It is often the case that errors in Seldon Enterprise Platform are caused by faults or misconfigurations in other parts of the system. However, it is still useful to check Seldon Enterprise Platform's understanding of the problem, as it may offer insights into what is happening.

If you experience Seldon Enterprise Platform crashing or returning an error, the best first steps are to:

1. Turn on the network tab in your browser's Developer Tools, ensure the session is being recorded, and recreate the issue. Find the failed call(s) and inspect the full message(s).
2. Find the Seldon Enterprise Platform pod (usually in the `seldon-system` namespace) and inspect its logs.
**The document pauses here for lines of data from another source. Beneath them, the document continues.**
-- ==== Sys2Proof/Machine/EvMem.lean ====
section
/-! DEFINITION. Invalidations, page migration and scrubbing (R345-R348, R356). -/

namespace Sys2Proof.Machine

/-! ### Invalidation (R346) -/

/-- Whether a TLB entry is covered by an invalidation. Log 81, DEDUCED. -/
def invCovers (n : InvalInfo) (asid lo size : Nat) : Bool :=
  asid == n.asid && (n.all || (decide (lo ≤ n.hi.toNat) && decide (n.lo.toNat < lo + size)))

/-- The TLB entries an invalidation leaves. -/
def dropTlb (n : InvalInfo) (l : List TlbEnt) : List TlbEnt := l.filter (fun e => !invCovers n e.asid e.va e.size)

/-- Posting an invalidation: the firmware's store to the table entry, which goes to no weight store (R338), then every TLB entry
of the package that covers the range is dropped (R346). -/
def State.postInval (s : State) (n : InvalInfo) : State :=
  let m := match n.entryPa with
    | some pa => if s.fwStores pa 8 then s.phys.mem.writeWord pa n.entry else s.phys.mem
    | none => s.phys.mem
  { s with
    cores := s.cores.map (fun p => (p.1, { p.2 with tlb := dropTlb n p.2.tlb }))
    clusters := s.clusters.map (fun k => { k with tlb := dropTlb n k.tlb })
    phys := { s.phys with mem := m, invals := s.phys.invals ++ [⟨s.nextId, n⟩] }
    nextId := s.nextId + 1 }

/-- TLB_INVALIDATION (R346). -/
def execTlbInvalidation (n : InvalInfo) (s : State) : Host.Outcome State Fault Refusal := .next (s.postInval n)

/-- Whether a core holds an access of an invalidation's task that may have been translated through the old entry: a
store that waits, or a chunk under lease in the range (R346, R347). Log 81, DEDUCED. -/
def CoreState.holdsOld (x : CoreState) (n : InvalInfo) : Bool :=
  [0, 1, 2, 3].any (fun k => (x.ctx k).task == some n.asid && !(x.ctx k).storeQ.isEmpty) ||
  x.cmds.any (fun c => (x.ctx c.ctx).task == some n.asid && c.leases.any (fun l => invCovers n n.asid (l.1 * 4096) 4096))

/-! ### Page migration (R348) -/

/-- Moving a run of a memory to another address. -/
def Mem.move (m : Mem) (src dst n : Nat) : Mem :=
  m.below dst ++ ((m.slice src n).map (fun c => (c.1 - src + dst, c.2)) ++ m.above (dst + n))

/-- Copying a page with its poison; in a shared CXL region the copy is dirty in the caches (R177, R443). -/
def State.copyPage (s : State) (src dst n : Nat) : State :=
  let lines := s.phys.poison.filter (fun r => decide (src ≤ 64 * r) && decide (64 * r < src + n))
  let rest := s.phys.poison.filter (fun r => !(decide (dst ≤ 64 * r) && decide (64 * r < dst + n)))
  { s with phys := { s.phys with mem := s.phys.mem.move src dst n, dirty := s.dirtyRun dst n,
                                 poison := lines.foldl (fun l r => setInsert ((64 * r - src + dst) / 64) l) rest } }

/-- How many entries the group of a leaf has: more than one where CONT is set (R343). -/
def Leaf.group (l : Leaf) : Nat :=
  if !bitAt 8 l.entry then 1 else match l.lvl with | 0 => 16 | 2 => 4 | _ => 1

/-- The address of the first entry of a leaf's group. -/
def Leaf.first (l : Leaf) : Nat := l.ea / (8 * l.group) * (8 * l.group)

/-- The invalidation that goes with a change of a leaf. -/
def leafInval (task : Nat) (va : Word) (l : Leaf) (e : Word) : InvalInfo :=
  let size := l.size * l.group
  let lo := va.toNat / size * size
  { asid := task, all := false, lo := wd lo, hi := wd (lo + size - 1), entryPa := some l.first, entry := e }

/-- Writing the entries of a leaf's group. -/
def State.setLeaves (s : State) (l : Leaf) (f : Nat → Word → Word) : State :=
  let m := (List.range l.group).foldl (fun (m : Mem) i =>
    m.writeWord (l.first + 8 * i) (f i (m.readWord (l.first + 8 * i)))) s.phys.mem
  { s with phys := { s.phys with mem := m } }

/-- Where the pages of a leaf's group begin. -/
def State.leafPlace (s : State) (l : Leaf) : Nat := bitsOf 51 12 (s.phys.mem.readWord l.first) * 4096

/-- Whether a page, or its contiguous group, may be migrated: it is not migrating, and the new place is aligned to a page
of its size and is memory of one kind from its first to its last byte, and no weight store, whose bytes come from the host's
images alone (R338). Log 81, DEDUCED. -/
def State.mayMigrate (s : State) (m : MigrateInfo) (l : Leaf) : Bool :=
  !bitAt 7 l.entry && decide (l.lvl ≤ 2) && m.dest % l.size == 0 && s.leafPlace l != m.dest &&
  s.fwStores m.dest (l.size * l.group) && s.physTarget (m.dest + l.size * l.group - 1) == s.physTarget m.dest &&
  s.fwStores l.first (8 * l.group)

/-- PAGE_MIGRATION: step 1 of R348, MIG set in the leaf or its group and an invalidation posted; INVALIDATION_COMPLETE goes on. -/
def execPageMigration (m : MigrateInfo) (s : State) : Host.Outcome State Fault Refusal :=
  .next (match s.leafAt (s.task m.task) m.va.toNat with
    | some l =>
      if s.mayMigrate m l then
        let n := s.nextId
        let s0 := s.setLeaves l (fun _ e => e ||| 0x80#64)
        let s1 := s0.postInval (leafInval m.task m.va l (s0.phys.mem.readWord l.first))
        { s1 with phys := { s1.phys with migr := s1.phys.migr ++ [(n, m)] } }
      else s
    | none => s)

/-- Steps 2 and 3 of R348: the page or group is copied, its leaves written with the new place and MIG 0, and an
invalidation posted again. -/
def State.finishMove (s : State) (m : MigrateInfo) : State :=
  match s.leafAt (s.task m.task) m.va.toNat with
  | some l =>
    let s1 := s.copyPage (s.leafPlace l) m.dest (l.size * l.group)
    let s2 := s1.setLeaves l (fun i e => (e &&& 0xFFF0000000000F7F#64) ||| wd (m.dest + l.size * i))
    s2.postInval (leafInval m.task m.va l (s2.phys.mem.readWord l.first))
  | none => s

/-- INVALIDATION_COMPLETE: no access translated through the old entry is left (R346); a migration goes on with its next
step (R348). -/
def execInvalidationComplete (s : State) : Host.Outcome State Fault Refusal :=
  .next (match s.phys.invals.find? (fun i => i.num == s.cur.id) with
    | some i =>
      if s.cores.any (fun p => p.2.holdsOld i.info) then s
      else
        let s1 := { s with phys := { s.phys with invals := s.phys.invals.filter (fun j => j.num != i.num),
                                                 migr := s.phys.migr.filter (fun g => g.1 != i.num) } }
        match s.phys.migr.find? (fun g => g.1 == i.num) with
        | some g => s1.finishMove g.2
        | none => s1
    | none => s)

/-! ### Scrubbing (R356) -/

/-- Counting the corrected errors that the structures of a die met since the last count: how many is a free value (R356).
Log 91, DESIGN CHOICE. -/
def State.countErrors (s : State) (die : Nat) : State :=
  { s.updDie die (fun d => { d with soft := Vector.ofFn (fun i : Fin 16 => d.soft.get i + (Config.freeWord (s.freeCount + i.val)).toNat) }) with
    freeCount := s.freeCount + 16 }

/-- SCRUB of the 64-byte line `cur.id`: an uncorrectable error poisons the line in place; otherwise the errors it corrected
are counted (R356). -/
def execScrub (bad : Bool) (s : State) : Host.Outcome State Fault Refusal :=
  .next (match s.physTarget (64 * s.cur.id) with
    | .hbm | .weights _ =>
      if bad then { s with phys := { s.phys with poison := setInsert s.cur.id s.phys.poison } }
      else s.countErrors (s.homeDie (64 * s.cur.id))
    | _ => s)

end Sys2Proof.Machine
end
You can filter for messages at level `warn` or `error`.

This should help to determine if the cause is within Seldon Enterprise Platform or another component. If the issue is with Seldon Enterprise Platform itself, report the bug directly to Seldon. Likewise, if the issue appears to be with Seldon Core, either report the bug or [raise an issue on GitHub](https://github.com/SeldonIO/seldon-core/issues). Otherwise, check the below sections or refer to the documentation and information available online for that component. If you still cannot resolve the issue, it can be reported to Seldon.

## Auth

See the [auth section](/seldon-enterprise-platform/production-environment/auth.md#debugging) for debugging tips.

## Knative

See the [Knative install section](/seldon-enterprise-platform/production-environment/knative.md) for how to verify Knative.

## Argo and Batch

See the [Argo section](/seldon-enterprise-platform/production-environment/argo-workflows.md) for debugging batch and the [MinIO section](/seldon-enterprise-platform/production-environment/minio.md) for MinIO.

## Prometheus

See the [Monitoring and Alerting](/seldon-enterprise-platform/production-environment/observability-alerting.md) for debugging Prometheus.

## Serving Engines

For Seldon Core debugging, it is best to see their respective docs.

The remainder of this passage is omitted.